Using Branch-Site REL to look for episodic selection

In this exercise we will screen an alignment of 6 HIV-1 (partial gp120) sequences for evidence of diversifying episodic selection using the BranchSiteREL method implemented in HyPhy.

  1. Download File:HIV gp120.nex to your computer saving it into a new directory (name it HIVtransmission)
  2. Lauch HyPhy, select Analysis:Standard Analyses from the console window menu.
  3. In the ensuing dialog box listing analysis types, click on the arrow next to Positive Selection to expand the list further, choose BranchSiteREL.bf. This file implements a very recent method for finding evidence of episodic diversifying selection (aka branch-site done right) from a sequence alignment.
  1. Choose Genetic Code : Universal
  2. Data file : Use the navigation box to find HIV_gp120.nex
  3. A tree was found in the data file...: Y (type into the lower box of the console window and press Enter)
  4. Save analysis results to : Use the navigation box to save the file to the same directory as HIV_gp120.nex, but name it HIV_gp120.csv
  5. ... HYPHY will go to work and print some text to the console window ...
    1. A sequence of increasingly more complex models (phases) is fitted to the data
    2. In Phase 2, the model which permits unrestricted combinations of selective regimes across sites and branches is fitted
    3. Following that, all branches with some proportion of sites having dN>dS are tested for evidence of positive selection using a series of LRT.
    4. Note that this phase also prints out the actual selective profile of each branch, i.e. the proportions of sites in each (dS,dN) category at this branch, e.g. the transmission branch has 93.5 percent of sites at omega = 1, and the rest at a very high omega (>100):
Node: mixtureTree.Node5
	Class 1: omega = 0.542641 weight = 0
	Class 2: omega = 1 weight = 0.934506
	Class 3: omega = 111.945 weight = 0.065494

At the end of the analysis, two branches should identified as being under influence of episodic diversifying selection (one of them is the transmission branch).

Summary of branches under episodic selection:
	RCP3 p = 5.29641e-06
	Node5 p = 0.0116331

Episodic selection tree summary

File:HIV gp120.txt

Using DEPS to look for directional selection

In this exercise we will use a Directional Evolution in Protein Sequences (DEPS) analysis to identify sites subject to directional positive selection in an alignment of 68 protein hemagglutinin sequences from H3N2 Influenza A virus.

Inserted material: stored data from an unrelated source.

/-- Firing time of entry index `i` of a segment in its present cycle. -/
def Core.segT (k : Core) (g i : Nat) : Nat :=
  k.segBase g + (k.segRun g).cycle * k.segPeriod g + k.entOff (k.segFirst g + i)

/-- Is (T, not a SHARD, entry) before another? -/
def fireBefore (a b : Nat × Nat × Nat) : Bool :=
  decide (a.1 < b.1) || (a.1 == b.1 && (decide (a.2.1 < b.2.1) || (a.2.1 == b.2.1 && decide (a.2.2 < b.2.2))))

/-- The segment's next entry to take effect: the least unfired of those with the next time. -/
def Core.segHead (k : Core) (g : Nat) : Option (Nat × Nat × Nat) :=
  let r := k.segRun g
  let n := k.segLen g
  if !k.isOn (.segment g) || !k.segMore g || decide (n ≤ r.idx) then none
  else
    let t := k.segT g r.idx
    let same := ((List.range (n - r.idx)).map (r.idx + ·)).takeWhile (fun i => k.segT g i == t)
    (same.filter (fun i => !r.done.contains i)).foldl (fun (m : Option (Nat × Nat × Nat)) i =>
      let e := k.segFirst g + i
      let c := (t, if k.entType e = tyShard then 0 else 1, e)
      match m with
      | none => some c
      | some b => if fireBefore c b then some c else some b) none

/-- The entry next in order over all segments: its segment and (T, not a SHARD, entry). -/
def Core.ttNext (k : Core) : Option (Nat × Nat × Nat × Nat) :=
  (List.range 64).foldl (fun (m : Option (Nat × Nat × Nat × Nat)) g =>
    match k.segHead g, m with
    | some h, none => some (g, h)
    | some h, some b => if fireBefore h b.2 then some (g, h) else some b
    | none, m => m) none

/-- An entry of a segment has fired. -/
def Core.segFired (k : Core) (g e : Nat) : Core :=
  let r := k.segRun g
  let d := r.done ++ [e - k.segFirst g]
  let n := ((List.range (k.segLen g - r.idx)).map (r.idx + ·)).takeWhile (fun i => d.contains i)
  let i := r.idx + n.length
  if k.segLen g ≤ i then k.setSegRun g { cycle := r.cycle + 1, idx := 0, done := [] }
  else k.setSegRun g { r with idx := i, done := d.filter (fun j => decide (i ≤ j)) }

/-- More than 64 entries in a window of 64 ns: late. -/
def Core.noteFire (k : Core) (t : Nat) : Core :=
  let l := k.ttx.recent
  let late := decide (64 ≤ l.length) && decide (t < l.getD 63 0 + 64)
  let k : Core := { k with ttx := { k.ttx with recent := (t :: l).take 64 } }
  if late then k.cnt Reg.TTX_LATE_CNT else k

/-- ENTRY_REFUSED. -/
def Core.refuseEntry (k : Core) (e typ st cycle t : Nat) : Core :=
  (k.cnt Reg.TTX_REFUSED_CNT).emit 0x6802 0x0D03
    [(107, 92, e), (91, 88, typ), (87, 80, st), (79, 64, cycle % 65536), (63, 0, t)]

/-- Entry `e` of TYPE `typ` fires when it is next and its time has come; `act` does the action for its segment, time and
cycle. ST_ORDER is a START that was taken and failed (05_collectives R143). -/
def Core.fireEv (k : Core) (e typ : Nat) (act : Core → Nat → Nat → Nat → Core × Nat) : Core :=
  match k.ttNext with
  | none => k
  | some (g, t, _, n) =>
    if n ≠ e ∨ k.entType e ≠ typ ∨ k.gns < t then k
    else
      let c := (k.segRun g).cycle
      let r := act ((k.segFired g e).noteFire t) g t c
      if typ = tyNop then r.1
      else if r.2 = stOk ∨ r.2 = stOrder then r.1.cnt Reg.TTX_FIRED_CNT
      else r.1.refuseEntry e typ r.2 c t

/-- SLOTCLASS (R289): from the first slot boundary at or after T. -/
def Core.slotclassTt (k : Core) (g pat t : Nat) : Core × Nat :=
  if !k.isOn (.group g) || !bitAt (k.tb Reg.TTX_PAT_TBL (8 * pat + 4)) 31 then (k, stRange)
  else
    let s := (25 * t + 32767) / 32768
    let p := k.curPat g
    let q : PatRun := if s ≤ p.base then { p with cur := pat, base := s } else { cur := pat, base := s, prev := p.cur, prevBase := p.base }
    ({ k with ttx := { k.ttx with pats := k.ttx.pats.set {} g q } }, stOk)

/-- START (R286, R292). -/
def Core.startTt (k : Core) (e g t c : Nat) : Core × Nat :=
  let b := k.entB e
  let seq := (fld b 63 32 + c * k.segStride g) % 2 ^ 32
  let due := k.entArg e 59 52
  let r := k.startCtx (k.entArg e 51 40) seq ((k.segStep0 g + c) % 2 ^ 32) (fld b 31 20) ((seq + 2 ^ 32 - fld b 19 8) % 2 ^ 32)
    (if due = 0 then none else some (slotOf t + 16 * due))
  (r.1.settle, r.2)

/-- EPOCH (03_fabric_side R86). -/
def Core.epochTt (k : Core) (c : Nat) : Core × Nat :=
  let e := k.frt.ep
  if c = e.cur then (k, stOk)
  else if bitAt e.wopen c then (k.emit 0x1000 0x0202 [(1, 1, 1), (0, 0, c)], stBusy)
  else (({ k with frt := { k.frt with ep := { e with cur := c, idle := setBit e.idle c false } } } : Core).emit 0x1000 0x0202
    [(0, 0, c)], stOk)

/-- A segment enters OFF by itself (R284). -/
def Core.segEndEv (k : Core) (g : Nat) : Core :=
  let p := k.segPeriod g
  if k.isOn (.segment g) && (if p = 0 then (k.segRun g).cycle != 0
      else k.segCount g != 0 && decide (k.segBase g + k.segCount g * p ≤ k.gns)) then k.setFst (.segment g) .off stOk
  else k

/-! ### Tables (R283, R285, R289 to R291, R297, R298) -/

/-- Is entry `e` in a segment that is not OFF? -/
def Core.entBusy (k : Core) (e : Nat) : Bool :=
  (List.range 64).any (fun g => !k.isOff (.segment g) && decide (k.segFirst g ≤ e ∧ e < k.segFirst g + k.segLen g))

def entWrite (k : Core) (w v : Nat) : Core × Nat :=
  if k.entBusy (w / 4) then (k, stBusy) else (k.tbw Reg.TTX_ENT_TBL w v, stOk)

def segWrite (k : Core) (w v : Nat) : Core × Nat :=
  if k.isOff (.segment (w / 8)) then (k.tbw Reg.TTX_SEG_TBL w (if w % 8 = 4 then v &&& 0xFF else v), stOk) else (k, stBusy)

def sstRead (k : Core) (w : Nat) : Nat :=
  let f := k.fn (.segment (w / 2))
  if w % 2 = 0 then args [(31, 29, f.fst.code), (28, 28, f.pend.toNat), (7, 0, f.last)] else k.segCycles (w / 2) % 2 ^ 32

/-- Is a pattern in use by a group that is not OFF? -/
def Core.patBusy (k : Core) (p : Nat) : Bool :=
  (List.range 8).any (fun g => !k.isOff (.group g) &&
    (k.patNow g == p || (k.curPat g).cur == p || k.fd (Reg.TTX_G_PAT g) 3 0 == p))

def patWrite (k : Core) (w v : Nat) : Core × Nat :=
  let p := w / 8
  let bad := (List.range (fld v 5 0 + 1)).map (k.patClass p)
  if k.patBusy p then (k, stBusy)
  else if 5 ≤ w % 8 then (k, stOk)
  else if w % 8 = 4 then
    if bitAt v 31 && (!bad.contains 2 || bad.contains 3) then (k, stRange) else (k.tbw Reg.TTX_PAT_TBL w (v &&& 0x8000003F), stOk)
  else (k.tbw Reg.TTX_PAT_TBL w v, stOk)

def shdWrite (k : Core) (w v : Nat) : Core × Nat :=
  if k.ttx.shard = some (w / 8192) then (k, stBusy)
  else (k.tbw Reg.TTX_SHD_TBL w (if w % 2 = 1 then v &&& 0x800000FF else v), stOk)

def Core.ttxStat (k : Core) : Nat :=
  args [(31, 31, k.ttx.shard.isSome.toNat), (30, 30, k.ttx.shard.getD 0), (7, 0, k.fd Reg.TTX_STAT 7 0)]

/-! ### Hops (13_optics R370 to R373) -/

/-- The segment and time of an unfired entry of the present cycle. -/
def Core.entTime (k : Core) (e : Nat) : Option (Nat × Nat) :=
  ((List.range 64).find? (fun g => k.isOn (.segment g) && k.segMore g && decide (k.segFirst g + (k.segRun g).idx ≤ e ∧
    e < k.segFirst g + k.segLen g) && !(k.segRun g).done.contains (e - k.segFirst g))).map (fun g => (g, k.segT g (e - k.segFirst g)))

/-- G0 in ns: the first slot boundary at or after T. -/
def hopStart (t : Nat) : Nat := ((25 * t + 32767) / 32768 * 131072 + 99) / 100

/-- Delays of a group's members in service, with one more. -/
def Core.hopSpread (k : Core) (g nom : Nat) : Nat :=
  let ds := (((bitsOf 16 (k.grp g).inSvc).filterMap (k.portAt g)).map (fun n => k.rd (Reg.TBS_P_DELAY n))) ++ [nom]
  ds.foldl max 0 - ds.foldl min nom

/-- The checks made at the notice, in order (R372). -/
def Core.hopCheck (k : Core) (n i t : Nat) : Nat :=
  let o := k.optic n
  let h := k.hopGroup n i
  let p := k.hopPos n i
  let y := k.grp h
  let pend := fun (x : LGroup) => x.chg.isSome || x.addWait.isSome
  if k.opc.lsafe then stDenied
  else if t < k.gns + 10000000 then stTimeout
  else if !o.hopCap || !bitAt (k.hopWord n i 0) 31 || decide (o.entries ≤ i) then stRange
  else if !k.isOn (.group h) || !bitAt (k.gConfig h) p || bitAt y.inSvc p || ((k.portAt h p).map (fun m => m != n)).getD false then stRange
  else if y.dcomp < k.hopSpread h (k.hopNom n i) then stRange
  else if k.hopNom n i + 800 < k.rd (Reg.TBS_P_DELAY n) then stRange
  else if pend y || (k.pAssigned n && pend (k.grp (k.pGroup n))) then stBusy
  else stOk

/-- The port's position leaves IN_SVC from the row of G0 on (11_line_framing R326), and enters the target group's from the
end of the guard slots on. -/
def Core.hopAnnounce (k : Core) (n i g0 : Nat) : Core :=
  let g := k.pGroup n
  let p := k.pPos n
  let h := k.hopGroup n i
  let f := frameOf (g0 + 1)
  let k := if k.pAssigned n && bitAt (k.grp g).inSvc p then
      k.setGrp g { k.grp g with chg := some (setBit (k.grp g).inSvc p false, f % 2 ^ 32, k.frame + 1), addT := 0 } else k
  if h = g ∧ k.pAssigned n then k
  else k.setGrp h { k.grp h with chg := some (setBit (k.grp h).inSvc (k.hopPos n i) true, (f + 48) % 2 ^ 32, k.frame + 1), addT := 0 }

/-- A hop refused before it begins: the entry is refused (10_timetable_time R288), the port stays. -/
def Core.hopRefuse (k : Core) (e n i st cycle t : Nat) : Core :=
  let k : Core := { k with ttx := { k.ttx with hops := k.ttx.hops.set 0 e (st + 2) } }
  (k.refuseEntry e tyHop st cycle t).hopEvent n i 1 (k.hopGroup n i) (k.hopPos n i) st 0

/-- Notice of a HOP entry, due 10 ms before T. -/
def Core.hopNoticeEv (k : Core) (e : Nat) : Core :=
  match k.entTime e with
  | none => k
  | some (g, t) =>
    let n := k.entArg e 43 40
    let i := k.entArg e 51 44
    if k.entType e ≠ tyHop ∨ k.ttx.hops.get 0 e ≠ 0 ∨ k.gns + 10000008 < t then k
    else
      let st := if (k.optic n).hop ≠ .idle then stBusy else k.hopCheck n i t
      if st ≠ stOk then k.hopRefuse e n i st (k.segRun g).cycle t
      else
        let g0 := hopStart t
        let k : Core := { k with ttx := { k.ttx with hops := k.ttx.hops.set 0 e 1 } }
        let k := k.setOptic n { k.optic n with
          hop := .noticed, hopEntry := i, hopTt := e, hopT := g0, hopRead := false, nextIdx := i, hopDold := k.rd (Reg.TBS_P_DELAY n) }
        k.hopAnnounce n i g0

/-- NEXT_IDX read back 1 ms before T. -/
def Core.hopReadEv (k : Core) (n idx : Nat) : Core :=
  let o := k.optic n
  if o.hop ≠ .noticed ∨ o.hopRead then k
  else match k.entTime o.hopTt with
    | none => k
    | some (g, t) =>
      if k.gns + 1000008 < t then k
      else if idx = o.nextIdx then k.setOptic n { o with hopRead := true }
      else ((k.hopWithdraw n).hopRefuse o.hopTt n o.hopEntry stTimeout (k.segRun g).cycle t).setOptic n { o with hop := .idle }

/-- G0 has come: the strobe rises and the guard slots begin. -/
def Core.hopBegin (k : Core) (n : Nat) : Core :=
  let o := k.optic n
  if o.hop ≠ .armed ∨ k.gns < o.hopT then k
  else (k.setLp n { k.lp n with hopAt := k.tim.glob }).setOptic n { o with hop := .guard, strobe := true, hopIfT := 0, hopOld := none }

/-- The HOP entry fires: the strobe rises at G0. A hop without notice, or not read back, is refused; one refused before has
had its refusal logged. -/
def Core.hopTtEv (k : Core) (e : Nat) : Core :=
  let n := k.entArg e 43 40
  let i := k.entArg e 51 44
  match k.ttNext with
  | none => k
  | some (g, t, _, m) =>
    if m ≠ e ∨ k.entType e ≠ tyHop ∨ k.gns < t then k
    else
      let c := (k.segRun g).cycle
      let h := k.ttx.hops.get 0 e
      let k := (k.segFired g e).noteFire t
      let o := k.optic n
      let free := fun (k : Core) => ({ k with ttx := { k.ttx with hops := k.ttx.hops.set 0 e 0 } } : Core)
      if 2 ≤ h then free k
      else if h = 0 ∨ o.hop ≠ .noticed ∨ o.hopTt ≠ e then free (k.hopRefuse e n i stTimeout c t)
      else if k.opc.lsafe then free (((k.hopWithdraw n).setOptic n { o with hop := .idle }).hopRefuse e n i stDenied c t)
      else if !o.hopRead then free (((k.hopWithdraw n).setOptic n { o with hop := .idle }).hopRefuse e n i stTimeout c t)
      else
        (((free k).setOptic n { o with hop := .armed }).hopBegin n).cnt Reg.TTX_FIRED_CNT

/-- The guard slots end: the port's binding moves (R373); within one group the announced change is made now. -/
def Core.hopGuardEv (k : Core) (n : Nat) : Core :=
  let o := k.optic n
  if o.hop ≠ .guard ∨ k.gns < o.hopT + 3933 then k
  else
    let i := o.hopEntry
    let old := (k.pGroup n, k.pPos n)
    let h := k.hopGroup n i
    let p := k.hopPos n i
    let same := k.pAssigned n && old.1 == h
    let k := if k.pAssigned n && !o.strobe then k.unready old.1 old.2 else k
    let k := k.setLp n { k.lp n with hopAt := k.tim.glob }
    let k := k.wr (Reg.LFR_P_CFG n) (args [(31, 31, 1), (30, 28, h), (27, 24, p)])
    let k := k.setOptic n { o with
      hop := if o.strobe then .dark else .window, chan := i, fixed := false, score := 1000, hist := [], advClear := 0, projClear := 0
      hopOld := if o.strobe then some old else none }
    if same then k.setGrp h { k.grp h with chg := some (setBit (k.grp h).inSvc p true, k.frame % 2 ^ 32, k.frame + 1), addT := 0 } else k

  1. Download the alignment file to your computer saving it into a new directory (name it DEPS)
  2. Lauch HyPhy, select Analysis:Standard Analyses from the console window menu.
  3. In the ensuing dialog box listing analysis types, click on the arrow next to Positive Selection to expand the list further, choose DirectionalREL.bf. This file implements a method to examine protein sequences for evidence of directional evolution, using a rooted tree (DEPS manuscript).
  1. Reload/New : Reload (the initial model fitting take about 10-15 minutes, so the file you've downloaded contains the Flu H5N1 model pre-fitted to this alignment)
  2. 'Load an existing fit : Use the navigation box to find H3N2_HA.nex
  3. Fix Branch: Unknown root"
  4. ... HYPHY will go to work and print some text to the console window.
    1. It will try every possible amino-acid residue and compute a p-value that some proportion of sites in the alignment are evolving directionally towards it. Each of these models will be written to a fit file, e.g H3N2_NA.nex.A etc
    2. For residues with significant p-values (after a multiple test correction), individual sites which may be evolving under directional selection are identified.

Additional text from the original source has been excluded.